## Exercise directions:
When you spot the word "PreLevel" in a line of the data below, copy that line.

[Saved entries]
-*-*-

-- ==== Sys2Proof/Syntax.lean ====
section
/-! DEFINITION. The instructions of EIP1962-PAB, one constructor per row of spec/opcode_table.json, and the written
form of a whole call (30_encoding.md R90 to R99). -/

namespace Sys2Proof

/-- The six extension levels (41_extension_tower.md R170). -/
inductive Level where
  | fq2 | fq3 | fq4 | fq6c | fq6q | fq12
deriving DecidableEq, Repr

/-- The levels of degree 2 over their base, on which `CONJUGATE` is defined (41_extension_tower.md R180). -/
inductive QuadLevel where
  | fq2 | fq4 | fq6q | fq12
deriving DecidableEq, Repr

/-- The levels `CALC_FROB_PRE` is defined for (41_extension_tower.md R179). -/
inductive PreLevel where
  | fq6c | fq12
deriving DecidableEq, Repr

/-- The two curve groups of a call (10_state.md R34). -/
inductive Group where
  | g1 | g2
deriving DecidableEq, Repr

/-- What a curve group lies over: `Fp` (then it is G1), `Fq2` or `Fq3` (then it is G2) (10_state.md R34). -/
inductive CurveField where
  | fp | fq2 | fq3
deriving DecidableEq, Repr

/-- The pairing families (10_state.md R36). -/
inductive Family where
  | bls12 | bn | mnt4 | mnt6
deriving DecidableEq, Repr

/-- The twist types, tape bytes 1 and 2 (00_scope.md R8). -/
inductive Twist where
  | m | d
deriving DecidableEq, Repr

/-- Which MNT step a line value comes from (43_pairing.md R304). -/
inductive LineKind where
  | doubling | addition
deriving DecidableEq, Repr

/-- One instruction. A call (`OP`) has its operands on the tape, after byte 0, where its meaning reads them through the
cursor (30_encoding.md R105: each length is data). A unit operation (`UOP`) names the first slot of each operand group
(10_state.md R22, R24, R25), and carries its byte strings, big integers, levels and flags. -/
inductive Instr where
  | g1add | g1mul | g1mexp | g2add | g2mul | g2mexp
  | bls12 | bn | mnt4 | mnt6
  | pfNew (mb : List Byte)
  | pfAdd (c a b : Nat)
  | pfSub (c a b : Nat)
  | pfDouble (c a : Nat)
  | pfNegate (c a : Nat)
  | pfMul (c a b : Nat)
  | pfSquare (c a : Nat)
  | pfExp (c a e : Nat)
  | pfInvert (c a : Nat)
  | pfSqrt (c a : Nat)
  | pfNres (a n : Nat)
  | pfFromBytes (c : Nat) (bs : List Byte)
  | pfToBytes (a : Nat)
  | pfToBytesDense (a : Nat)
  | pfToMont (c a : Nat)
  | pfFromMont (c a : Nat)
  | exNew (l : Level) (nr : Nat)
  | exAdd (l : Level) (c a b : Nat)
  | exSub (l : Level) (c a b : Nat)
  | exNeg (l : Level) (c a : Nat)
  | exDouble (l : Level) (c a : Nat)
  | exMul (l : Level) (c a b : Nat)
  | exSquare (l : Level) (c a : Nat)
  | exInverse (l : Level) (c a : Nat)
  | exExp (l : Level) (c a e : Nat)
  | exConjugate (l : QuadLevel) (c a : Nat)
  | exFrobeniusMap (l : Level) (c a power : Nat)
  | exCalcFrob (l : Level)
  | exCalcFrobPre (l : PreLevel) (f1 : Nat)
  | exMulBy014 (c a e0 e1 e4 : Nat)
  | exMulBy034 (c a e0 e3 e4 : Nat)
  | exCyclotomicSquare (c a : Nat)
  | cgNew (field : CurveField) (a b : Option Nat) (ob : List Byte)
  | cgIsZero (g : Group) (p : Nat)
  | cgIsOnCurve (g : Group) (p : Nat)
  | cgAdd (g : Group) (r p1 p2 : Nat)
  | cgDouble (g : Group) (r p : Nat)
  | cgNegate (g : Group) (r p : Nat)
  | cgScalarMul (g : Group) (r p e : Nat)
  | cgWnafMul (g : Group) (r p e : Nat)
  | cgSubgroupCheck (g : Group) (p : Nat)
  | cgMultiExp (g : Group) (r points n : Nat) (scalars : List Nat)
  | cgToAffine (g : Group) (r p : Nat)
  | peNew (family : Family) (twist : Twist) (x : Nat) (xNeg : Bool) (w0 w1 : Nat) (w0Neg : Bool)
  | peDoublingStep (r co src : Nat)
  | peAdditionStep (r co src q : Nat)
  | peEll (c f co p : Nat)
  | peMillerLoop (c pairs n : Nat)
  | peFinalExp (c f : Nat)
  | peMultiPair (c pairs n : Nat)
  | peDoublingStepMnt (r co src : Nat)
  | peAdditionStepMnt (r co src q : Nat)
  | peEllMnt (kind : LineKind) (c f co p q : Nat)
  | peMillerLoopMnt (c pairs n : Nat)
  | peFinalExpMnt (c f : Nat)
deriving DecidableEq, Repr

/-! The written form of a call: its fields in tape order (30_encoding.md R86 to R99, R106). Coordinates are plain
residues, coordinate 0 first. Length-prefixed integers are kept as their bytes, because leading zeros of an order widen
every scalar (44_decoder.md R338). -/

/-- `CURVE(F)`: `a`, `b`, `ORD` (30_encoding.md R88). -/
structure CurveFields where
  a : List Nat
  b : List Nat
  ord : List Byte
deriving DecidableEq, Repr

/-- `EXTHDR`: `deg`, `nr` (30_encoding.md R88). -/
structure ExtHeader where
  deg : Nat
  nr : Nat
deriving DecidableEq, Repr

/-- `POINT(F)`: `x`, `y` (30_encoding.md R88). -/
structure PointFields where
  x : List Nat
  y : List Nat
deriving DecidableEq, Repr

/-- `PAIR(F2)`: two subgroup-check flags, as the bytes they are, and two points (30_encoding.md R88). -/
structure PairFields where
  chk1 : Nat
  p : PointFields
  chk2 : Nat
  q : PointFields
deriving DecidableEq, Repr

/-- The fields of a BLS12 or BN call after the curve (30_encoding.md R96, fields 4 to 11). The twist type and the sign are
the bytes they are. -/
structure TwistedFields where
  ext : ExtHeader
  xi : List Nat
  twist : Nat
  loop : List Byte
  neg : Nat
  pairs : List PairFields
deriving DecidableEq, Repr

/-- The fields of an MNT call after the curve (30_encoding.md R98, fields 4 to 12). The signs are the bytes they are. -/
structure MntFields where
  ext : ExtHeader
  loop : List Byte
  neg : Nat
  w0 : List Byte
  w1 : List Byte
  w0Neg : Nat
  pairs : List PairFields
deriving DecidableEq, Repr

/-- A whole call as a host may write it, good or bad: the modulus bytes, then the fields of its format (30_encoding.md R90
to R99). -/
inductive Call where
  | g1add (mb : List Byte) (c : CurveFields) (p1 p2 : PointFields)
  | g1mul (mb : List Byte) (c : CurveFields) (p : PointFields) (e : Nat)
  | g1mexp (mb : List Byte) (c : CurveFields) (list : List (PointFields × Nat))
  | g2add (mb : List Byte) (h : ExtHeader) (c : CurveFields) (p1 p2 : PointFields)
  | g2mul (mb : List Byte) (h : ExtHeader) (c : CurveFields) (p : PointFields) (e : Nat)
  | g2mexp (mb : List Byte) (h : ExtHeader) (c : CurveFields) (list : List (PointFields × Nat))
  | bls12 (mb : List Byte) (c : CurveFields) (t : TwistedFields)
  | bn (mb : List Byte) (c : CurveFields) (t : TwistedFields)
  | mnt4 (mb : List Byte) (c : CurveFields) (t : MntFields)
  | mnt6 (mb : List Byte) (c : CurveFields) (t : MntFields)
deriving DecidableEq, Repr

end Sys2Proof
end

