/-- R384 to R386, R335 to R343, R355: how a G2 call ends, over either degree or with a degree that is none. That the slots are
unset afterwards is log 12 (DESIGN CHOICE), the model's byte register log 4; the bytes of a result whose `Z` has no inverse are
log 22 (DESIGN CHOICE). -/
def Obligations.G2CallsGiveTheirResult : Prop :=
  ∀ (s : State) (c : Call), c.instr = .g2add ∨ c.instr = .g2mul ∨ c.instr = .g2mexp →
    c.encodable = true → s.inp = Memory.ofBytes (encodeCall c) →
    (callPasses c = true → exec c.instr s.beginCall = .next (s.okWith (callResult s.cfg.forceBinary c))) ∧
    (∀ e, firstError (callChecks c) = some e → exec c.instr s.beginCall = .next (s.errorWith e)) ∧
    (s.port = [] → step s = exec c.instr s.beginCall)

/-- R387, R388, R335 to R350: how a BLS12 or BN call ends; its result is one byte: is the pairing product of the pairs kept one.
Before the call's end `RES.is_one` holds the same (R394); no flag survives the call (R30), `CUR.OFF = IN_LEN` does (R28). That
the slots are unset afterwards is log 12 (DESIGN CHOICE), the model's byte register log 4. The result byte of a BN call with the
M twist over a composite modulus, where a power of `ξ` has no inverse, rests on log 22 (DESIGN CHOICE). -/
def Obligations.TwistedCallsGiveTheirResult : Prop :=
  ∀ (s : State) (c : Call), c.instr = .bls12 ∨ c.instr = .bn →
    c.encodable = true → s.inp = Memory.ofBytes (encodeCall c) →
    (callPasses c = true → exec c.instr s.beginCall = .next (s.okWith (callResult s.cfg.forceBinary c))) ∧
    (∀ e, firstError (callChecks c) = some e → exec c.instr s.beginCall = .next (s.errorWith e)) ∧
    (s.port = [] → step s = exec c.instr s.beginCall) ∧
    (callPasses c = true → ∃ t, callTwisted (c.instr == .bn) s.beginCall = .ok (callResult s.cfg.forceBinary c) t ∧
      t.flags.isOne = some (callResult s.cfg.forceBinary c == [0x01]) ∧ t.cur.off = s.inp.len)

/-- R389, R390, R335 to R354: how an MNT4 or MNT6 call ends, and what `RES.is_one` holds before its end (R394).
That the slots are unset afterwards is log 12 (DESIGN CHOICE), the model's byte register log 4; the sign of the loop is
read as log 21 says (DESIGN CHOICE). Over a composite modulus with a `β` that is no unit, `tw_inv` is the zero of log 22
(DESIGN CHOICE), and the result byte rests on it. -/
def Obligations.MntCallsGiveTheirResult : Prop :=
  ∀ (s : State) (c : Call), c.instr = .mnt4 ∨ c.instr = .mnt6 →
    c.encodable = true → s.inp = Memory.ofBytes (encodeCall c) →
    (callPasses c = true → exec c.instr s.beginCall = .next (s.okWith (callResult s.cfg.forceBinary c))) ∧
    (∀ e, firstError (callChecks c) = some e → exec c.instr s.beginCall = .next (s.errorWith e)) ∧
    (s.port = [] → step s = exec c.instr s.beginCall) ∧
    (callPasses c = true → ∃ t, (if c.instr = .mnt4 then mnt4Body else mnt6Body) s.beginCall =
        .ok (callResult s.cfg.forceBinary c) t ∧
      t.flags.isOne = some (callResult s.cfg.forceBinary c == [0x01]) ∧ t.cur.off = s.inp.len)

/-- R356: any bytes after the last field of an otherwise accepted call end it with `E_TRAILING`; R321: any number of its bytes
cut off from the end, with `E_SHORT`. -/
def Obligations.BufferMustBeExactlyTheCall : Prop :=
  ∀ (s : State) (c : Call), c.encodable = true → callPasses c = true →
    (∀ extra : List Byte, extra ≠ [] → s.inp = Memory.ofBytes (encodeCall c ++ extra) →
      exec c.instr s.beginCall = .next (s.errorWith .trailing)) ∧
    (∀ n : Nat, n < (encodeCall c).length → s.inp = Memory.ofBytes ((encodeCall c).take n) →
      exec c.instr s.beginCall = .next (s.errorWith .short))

-*-*-

## Result below:
inductive PreLevel where
  | exCalcFrobPre (l : PreLevel) (f1 : Nat)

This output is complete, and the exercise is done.